Верно говорят: кто не имел дела с беременными бабами, тот горя не знал…

То, что будущая родительница может устроить мужу «веселую жизнь», ни для кого не секрет. Что ее пищевые пристрастия могут претерпеть самые невероятные изменения – тоже. Поэтому царь Шалава, радуясь и гордясь своим будущим отцовством, поначалу снисходительно смотрел на чудачества Белой Оленихи. Пока до нее вдруг не дошло, что самая вкусная пища на свете – лягушачьи лапки.
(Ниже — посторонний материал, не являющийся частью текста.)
/-! ### keepNvm -/

@[simp] theorem Dev.keepNvm_powered (d e : Dev) : (d.keepNvm e).powered = d.powered := rfl
@[simp] theorem Dev.keepNvm_inReset (d e : Dev) : (d.keepNvm e).inReset = d.inReset := rfl
@[simp] theorem Dev.keepNvm_rstAsserted (d e : Dev) : (d.keepNvm e).rstAsserted = d.rstAsserted := rfl
@[simp] theorem Dev.keepNvm_regs (d e : Dev) : (d.keepNvm e).regs = e.regs := rfl
@[simp] theorem Dev.keepNvm_cnt (d e : Dev) : (d.keepNvm e).cnt = e.cnt := rfl
@[simp] theorem Dev.keepNvm_latch (d e : Dev) : (d.keepNvm e).latch = e.latch := rfl
@[simp] theorem Dev.keepNvm_lock (d e : Dev) : (d.keepNvm e).lock = d.lock := rfl
@[simp] theorem Dev.keepNvm_events (d e : Dev) : (d.keepNvm e).events = e.events := rfl
@[simp] theorem Dev.keepNvm_out (d e : Dev) : (d.keepNvm e).out = e.out := rfl
@[simp] theorem Dev.keepNvm_free (d e : Dev) : (d.keepNvm e).free = e.free := rfl
@[simp] theorem Dev.keepNvm_nextUid (d e : Dev) : (d.keepNvm e).nextUid = e.nextUid := rfl
@[simp] theorem Dev.keepNvm_parked (d e : Dev) : (d.keepNvm e).parked = e.parked := rfl
@[simp] theorem Dev.keepNvm_time_now (d e : Dev) : (d.keepNvm e).time.now = d.time.now := rfl
@[simp] theorem Dev.keepNvm_lnch (d e : Dev) : (d.keepNvm e).lnch = e.lnch := rfl
@[simp] theorem Dev.keepNvm_ports (d e : Dev) : (d.keepNvm e).ports = e.ports := rfl
@[simp] theorem Dev.keepNvm_prog (d e : Dev) : (d.keepNvm e).prog = e.prog := rfl
@[simp] theorem Dev.keepNvm_vint (d e : Dev) : (d.keepNvm e).vint = e.vint := rfl
@[simp] theorem Dev.keepNvm_bpm (d e : Dev) : (d.keepNvm e).bpm = e.bpm := rfl
@[simp] theorem Dev.keepNvm_slices (d e : Dev) : (d.keepNvm e).slices = e.slices := rfl
@[simp] theorem Dev.keepNvm_dukLost (d e : Dev) : (d.keepNvm e).dukLost = e.dukLost := rfl
@[simp] theorem Dev.keepNvm_dukUp (d e : Dev) : (d.keepNvm e).dukUp = e.dukUp := rfl
@[simp] theorem Dev.keepNvm_dukDown (d e : Dev) : (d.keepNvm e).dukDown = e.dukDown := rfl
@[simp] theorem Dev.keepNvm_crossLost (d e : Dev) : (d.keepNvm e).crossLost = e.crossLost := rfl
@[simp] theorem Dev.keepNvm_qm (d e : Dev) : (d.keepNvm e).qm = e.qm := rfl
@[simp] theorem Dev.keepNvm_gsm (d e : Dev) : (d.keepNvm e).gsm = e.gsm := rfl
@[simp] theorem Dev.keepNvm_part (d e : Dev) : (d.keepNvm e).part = e.part := rfl
@[simp] theorem Dev.keepNvm_mc (d e : Dev) : (d.keepNvm e).mc = e.mc := rfl
@[simp] theorem Dev.keepNvm_dram (d e : Dev) : (d.keepNvm e).dram = e.dram := rfl
@[simp] theorem Dev.keepNvm_spr (d e : Dev) : (d.keepNvm e).spr = e.spr := rfl
@[simp] theorem Dev.keepNvm_reach (d e : Dev) : (d.keepNvm e).reach = e.reach := rfl
@[simp] theorem Dev.keepNvm_fab (d e : Dev) : (d.keepNvm e).fab = e.fab := rfl
@[simp] theorem Dev.keepNvm_host (d e : Dev) : (d.keepNvm e).host = e.host := rfl
@[simp] theorem Dev.keepNvm_mgmt (d e : Dev) : (d.keepNvm e).mgmt = e.mgmt := rfl
@[simp] theorem Dev.keepNvm_boot (d e : Dev) : (d.keepNvm e).boot = e.boot := rfl
@[simp] theorem Dev.keepNvm_harv (d e : Dev) : (d.keepNvm e).harv = e.harv := rfl
@[simp] theorem Dev.keepNvm_nvm (d e : Dev) : (d.keepNvm e).nvm = e.nvm := rfl
@[simp] theorem Dev.keepNvm_nvmOctal (d e : Dev) : (d.keepNvm e).nvmOctal = e.nvmOctal := rfl
@[simp] theorem Dev.keepNvm_smem (d e : Dev) : (d.keepNvm e).smem = e.smem := rfl

end Sys2Proof.Machine
end

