-- ==== Sys2Proof/Laws/Tables.lean ====
section
/-! SUPPORT. Sparse tables: a read after a write, and that every operation keeps the canonical form. -/
namespace Sys2Proof.Machine

variable {α : Type}

theorem Tbl.get_of_not_mem (dflt : α) (t : List (Nat × α)) (k : Nat) (h : ∀ p ∈ t, p.1 ≠ k) : Tbl.get dflt t k = dflt := by
  induction t with
  | nil => rfl
  | cons p t ih =>
    obtain ⟨j, v⟩ := p
    have hj : j ≠ k := h (j, v) (by simp)
    simp only [Tbl.get, hj, if_false]
    exact ih fun q hq => h q (List.mem_cons_of_mem _ hq)

theorem Tbl.get_erase_same (dflt : α) (t : List (Nat × α)) (k : Nat) : Tbl.get dflt (Tbl.erase t k) k = dflt :=
  Tbl.get_of_not_mem dflt _ k fun p hp => by simpa [Tbl.erase] using (List.mem_filter.mp hp).2

theorem Tbl.get_erase_ne (dflt : α) (t : List (Nat × α)) {j k : Nat} (h : k ≠ j) :
    Tbl.get dflt (Tbl.erase t j) k = Tbl.get dflt t k := by
  induction t with
  | nil => rfl
  | cons p t ih =>
    obtain ⟨i, v⟩ := p
    unfold Tbl.erase at ih ⊢
    by_cases hi : i = j
    · subst hi
      simp only [List.filter_cons, bne_self_eq_false, Tbl.get, h.symm, if_false]
      simpa using ih
    · have hb : (i != j) = true := by simpa using hi
      simp only [List.filter_cons, hb, if_true, Tbl.get]
      split
      · rfl
      · exact ih

theorem Tbl.get_insert_same (dflt : α) (t : List (Nat × α)) (k : Nat) (v : α) (h : ∀ p ∈ t, p.1 ≠ k) :
    Tbl.get dflt (Tbl.insert t k v) k = v := by
  induction t with
  | nil => simp [Tbl.insert, Tbl.get]
  | cons p t ih =>
    obtain ⟨j, w⟩ := p
    have hj : j ≠ k := h (j, w) (by simp)
    simp only [Tbl.insert]
    split
    · simp [Tbl.get]
    · simp only [Tbl.get, hj, if_false]
      exact ih fun q hq => h q (List.mem_cons_of_mem _ hq)

theorem Tbl.get_insert_ne (dflt : α) (t : List (Nat × α)) {j k : Nat} (v : α) (h : k ≠ j) :
    Tbl.get dflt (Tbl.insert t j v) k = Tbl.get dflt t k := by
  induction t with
  | nil => simp [Tbl.insert, Tbl.get, h.symm]
  | cons p t ih =>
    obtain ⟨i, w⟩ := p
    simp only [Tbl.insert]
    split
    · simp [Tbl.get, h.symm]
    · simp only [Tbl.get]
      split
      · rfl
      · exact ih

variable [DecidableEq α]

/-- A read of the key just written. -/
@[simp] theorem Tbl.get_set_same (dflt : α) (t : List (Nat × α)) (k : Nat) (v : α) :
    Tbl.get dflt (Tbl.set dflt t k v) k = v := by
  unfold Tbl.set
  split
  · rename_i h; rw [h]; exact Tbl.get_erase_same dflt t k
  · exact Tbl.get_insert_same dflt _ k v fun p hp => by simpa [Tbl.erase] using (List.mem_filter.mp hp).2

/-- A read of any other key. -/
theorem Tbl.get_set_ne' (dflt dflt' : α) (t : List (Nat × α)) {j k : Nat} (v : α) (h : k ≠ j) :
    Tbl.get dflt (Tbl.set dflt' t j v) k = Tbl.get dflt t k := by
  unfold Tbl.set
  split
  · exact Tbl.get_erase_ne dflt t h
  · rw [Tbl.get_insert_ne dflt _ v h, Tbl.get_erase_ne dflt t h]

theorem Tbl.get_set_ne (dflt : α) (t : List (Nat × α)) {j k : Nat} (v : α) (h : k ≠ j) :
    Tbl.get dflt (Tbl.set dflt t j v) k = Tbl.get dflt t k := Tbl.get_set_ne' dflt dflt t v h

/-! ## The canonical form -/

omit [DecidableEq α] in
theorem Tbl.mem_insert {t : List (Nat × α)} {k : Nat} {v : α} {p : Nat × α} (h : p ∈ Tbl.insert t k v) :
    p = (k, v) ∨ p ∈ t := by
  induction t with
  | nil => simpa [Tbl.insert] using h
  | cons q t ih =>
    obtain ⟨j, w⟩ := q
    simp only [Tbl.insert] at h
    split at h
    · simpa using h
    · rcases List.mem_cons.mp h with rfl | h
      · exact .inr (by simp)
      · rcases ih h with r | r
        · exact .inl r
        · exact .inr (List.mem_cons_of_mem _ r)

theorem Tbl.Wf.filter {dflt : α} {t : List (Nat × α)} (f : Nat × α → Bool) (h : Tbl.Wf dflt t) : Tbl.Wf dflt (t.filter f) :=
  ⟨h.1.sublist List.filter_sublist, fun p hp => h.2 p (List.mem_filter.mp hp).1⟩

theorem Tbl.Wf.erase {dflt : α} {t : List (Nat × α)} (k : Nat) (h : Tbl.Wf dflt t) : Tbl.Wf dflt (Tbl.erase t k) := h.filter _

theorem Tbl.Wf.insert {dflt : α} {t : List (Nat × α)} {k : Nat} {v : α} (h : Tbl.Wf dflt t) (hk : ∀ p ∈ t, p.1 ≠ k)
    (hv : v ≠ dflt) : Tbl.Wf dflt (Tbl.insert t k v) := by
  induction t with
  | nil => exact ⟨by simp [Tbl.insert], by simpa [Tbl.insert] using hv⟩
  | cons p t ih =>
    obtain ⟨j, w⟩ := p
    have hj : j ≠ k := hk (j, w) (by simp)
    have h1 := List.pairwise_cons.mp h.1
    have ih' := ih ⟨h1.2, fun q hq => h.2 q (List.mem_cons_of_mem _ hq)⟩ fun q hq => hk q (List.mem_cons_of_mem _ hq)
    simp only [Tbl.insert]
    split
    · rename_i hlt
      refine ⟨List.pairwise_cons.mpr ⟨fun q hq => ?_, h.1⟩, fun q hq => ?_⟩
      · rcases List.mem_cons.mp hq with rfl | hq
        · exact hlt
        · exact Nat.lt_trans hlt (h1.1 q hq)
      · rcases List.mem_cons.mp hq with rfl | hq
        · exact hv
        · exact h.2 q hq
    · rename_i hge
      refine ⟨List.pairwise_cons.mpr ⟨fun q hq => ?_, ih'.1⟩, fun q hq => ?_⟩
      · rcases Tbl.mem_insert hq with rfl | hq
        · exact Nat.lt_of_le_of_ne (Nat.le_of_not_lt hge) hj
        · exact h1.1 q hq
      · rcases List.mem_cons.mp hq with rfl | hq
        · exact h.2 _ (by simp)
        · exact ih'.2 q hq

/-- A write keeps the canonical form. -/
theorem Tbl.Wf.set {dflt : α} {t : List (Nat × α)} (k : Nat) (v : α) (h : Tbl.Wf dflt t) : Tbl.Wf dflt (Tbl.set dflt t k v) := by
  unfold Tbl.set
  split
  · exact h.erase k
  · rename_i hv
    exact (h.erase k).insert (fun p hp => by simpa [Tbl.erase] using (List.mem_filter.mp hp).2) hv

theorem Tbl.Wf.modify {dflt : α} {t : List (Nat × α)} (k : Nat) (f : α → α) (h : Tbl.Wf dflt t) :
    Tbl.Wf dflt (Tbl.modify dflt t k f) := h.set k _

/-- A run of bytes written keeps the canonical form. -/
theorem Tbl.Wf.setRun {dflt : Byte} {t : List Host.Cell} (a : Nat) (bs : Bytes) (h : Tbl.Wf dflt t) :
    Tbl.Wf dflt (Tbl.setRun dflt t a bs) := by
  induction bs generalizing t a with
  | nil => exact h
  | cons b bs ih => exact ih (a + 1) (h.set a b)

/-- A byte outside a run that is written reads as before. -/
theorem Tbl.get_setRun_ne (dflt : Byte) (t : List Host.Cell) (a : Nat) (bs : Bytes) {k : Nat}
    (h : k < a ∨ a + bs.length ≤ k) : Tbl.get dflt (Tbl.setRun dflt t a bs) k = Tbl.get dflt t k := by
  induction bs generalizing t a with
  | nil => rfl
  | cons b bs ih =>
    simp only [Tbl.setRun]
    rw [ih, Tbl.get_set_ne]
    · simp only [List.length_cons] at h; omega
    · simp only [List.length_cons] at h; omega

/-- A byte of a run that is written reads as the byte of the run. -/
theorem Tbl.get_setRun_mem (dflt : Byte) (t : List Host.Cell) (a : Nat) (bs : Bytes) (i : Nat) (h : i < bs.length) :
    Tbl.get dflt (Tbl.setRun dflt t a bs) (a + i) = bs[i] := by
  induction bs generalizing t a i with
  | nil => simp at h
  | cons b bs ih =>
    simp only [Tbl.setRun]
    cases i with
    | zero => simp only [Nat.add_zero, List.getElem_cons_zero]; rw [Tbl.get_setRun_ne _ _ _ _ (.inl (Nat.lt_succ_self a)), Tbl.get_set_same]
    | succ i =>
      have := ih (Tbl.set dflt t a b) (a + 1) i (by simpa using h)
      simpa [Nat.add_assoc, Nat.add_comm 1 i] using this

/-! ## Registers, counters and tables of the device -/

@[simp] theorem Dev.reg_setReg_same (d : Dev) (k : Nat) (v : Word) : (d.setReg k v).reg k = v := by
  simp [Dev.reg, Dev.setReg]

theorem Dev.reg_setReg_ne (d : Dev) {j k : Nat} (v : Word) (h : k ≠ j) : (d.setReg j v).reg k = d.reg k := by
  simp [Dev.reg, Dev.setReg, Tbl.get_set_ne _ _ _ h]

theorem Dev.reg_latchBit_ne (d : Dev) {j k b : Nat} (h : k ≠ j) : (d.latchBit j b).reg k = d.reg k := d.reg_setReg_ne _ h

@[simp] theorem Dev.port_setPort_same (d : Dev) (p : Nat) (x : Port) : (d.setPort p x).port p = x := by
  simp [Dev.port, Dev.setPort]

theorem Dev.port_setPort_ne (d : Dev) {p q : Nat} (x : Port) (h : q ≠ p) : (d.setPort p x).port q = d.port q := by
  simp [Dev.port, Dev.setPort, Tbl.get_set_ne _ _ _ h]

@[simp] theorem Dev.port_modPort_same (d : Dev) (p : Nat) (f : Port → Port) : (d.modPort p f).port p = f (d.port p) := by
  simp [Dev.modPort]

theorem Dev.port_modPort_ne (d : Dev) {p q : Nat} (f : Port → Port) (h : q ≠ p) : (d.modPort p f).port q = d.port q :=
  d.port_setPort_ne _ h

@[simp] theorem Dev.slice_setSlice_same (d : Dev) (n : Nat) (x : Slice) : (d.setSlice n x).slice n = x := by
  simp [Dev.slice, Dev.setSlice]

theorem Dev.slice_setSlice_ne (d : Dev) {n m : Nat} (x : Slice) (h : m ≠ n) : (d.setSlice n x).slice m = d.slice m := by
  simp [Dev.slice, Dev.setSlice, Tbl.get_set_ne' _ _ _ _ h]

@[simp] theorem Dev.slice_modSlice_same (d : Dev) (n : Nat) (f : Slice → Slice) : (d.modSlice n f).slice n = f (d.slice n) := by
  simp [Dev.modSlice]

theorem Dev.slice_modSlice_ne (d : Dev) {n m : Nat} (f : Slice → Slice) (h : m ≠ n) : (d.modSlice n f).slice m = d.slice m :=
  d.slice_setSlice_ne _ h

@[simp] theorem Dev.entry_setEntry_same (d : Dev) (i : Nat) (e : LEntry) : (d.setEntry i e).entry i = e := by
  simp [Dev.entry, Dev.setEntry]

theorem Dev.entry_setEntry_ne (d : Dev) {i j : Nat} (e : LEntry) (h : j ≠ i) : (d.setEntry i e).entry j = d.entry j := by
  simp [Dev.entry, Dev.setEntry, Tbl.get_set_ne _ _ _ h]

@[simp] theorem Dev.entry_modEntry_same (d : Dev) (i : Nat) (f : LEntry → LEntry) : (d.modEntry i f).entry i = f (d.entry i) := by
  simp [Dev.modEntry]

end Sys2Proof.Machine
end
Шаманы и бабы-повитухи утешали властелина Великой Степи, утверждая, что это вскоре пройдет. Надо лишь подождать дней десять, двадцать… В самом крайнем случае, тридцать! Но время все шло и шло, срок появления на свет наследника неумолимо приближался, а любовь к лягушкам у любимой (и единственной!) жены, пресекшей попытку Шалавы завести гарем с такой же яростью, с какой ее родитель искоренял язычество, становилась лишь сильнее. Хуже всего было то, что она чересчур буквально воспринимала поговорку: «муж и жена – одна сатана», перенося ее также и на вкусовые пристрастия.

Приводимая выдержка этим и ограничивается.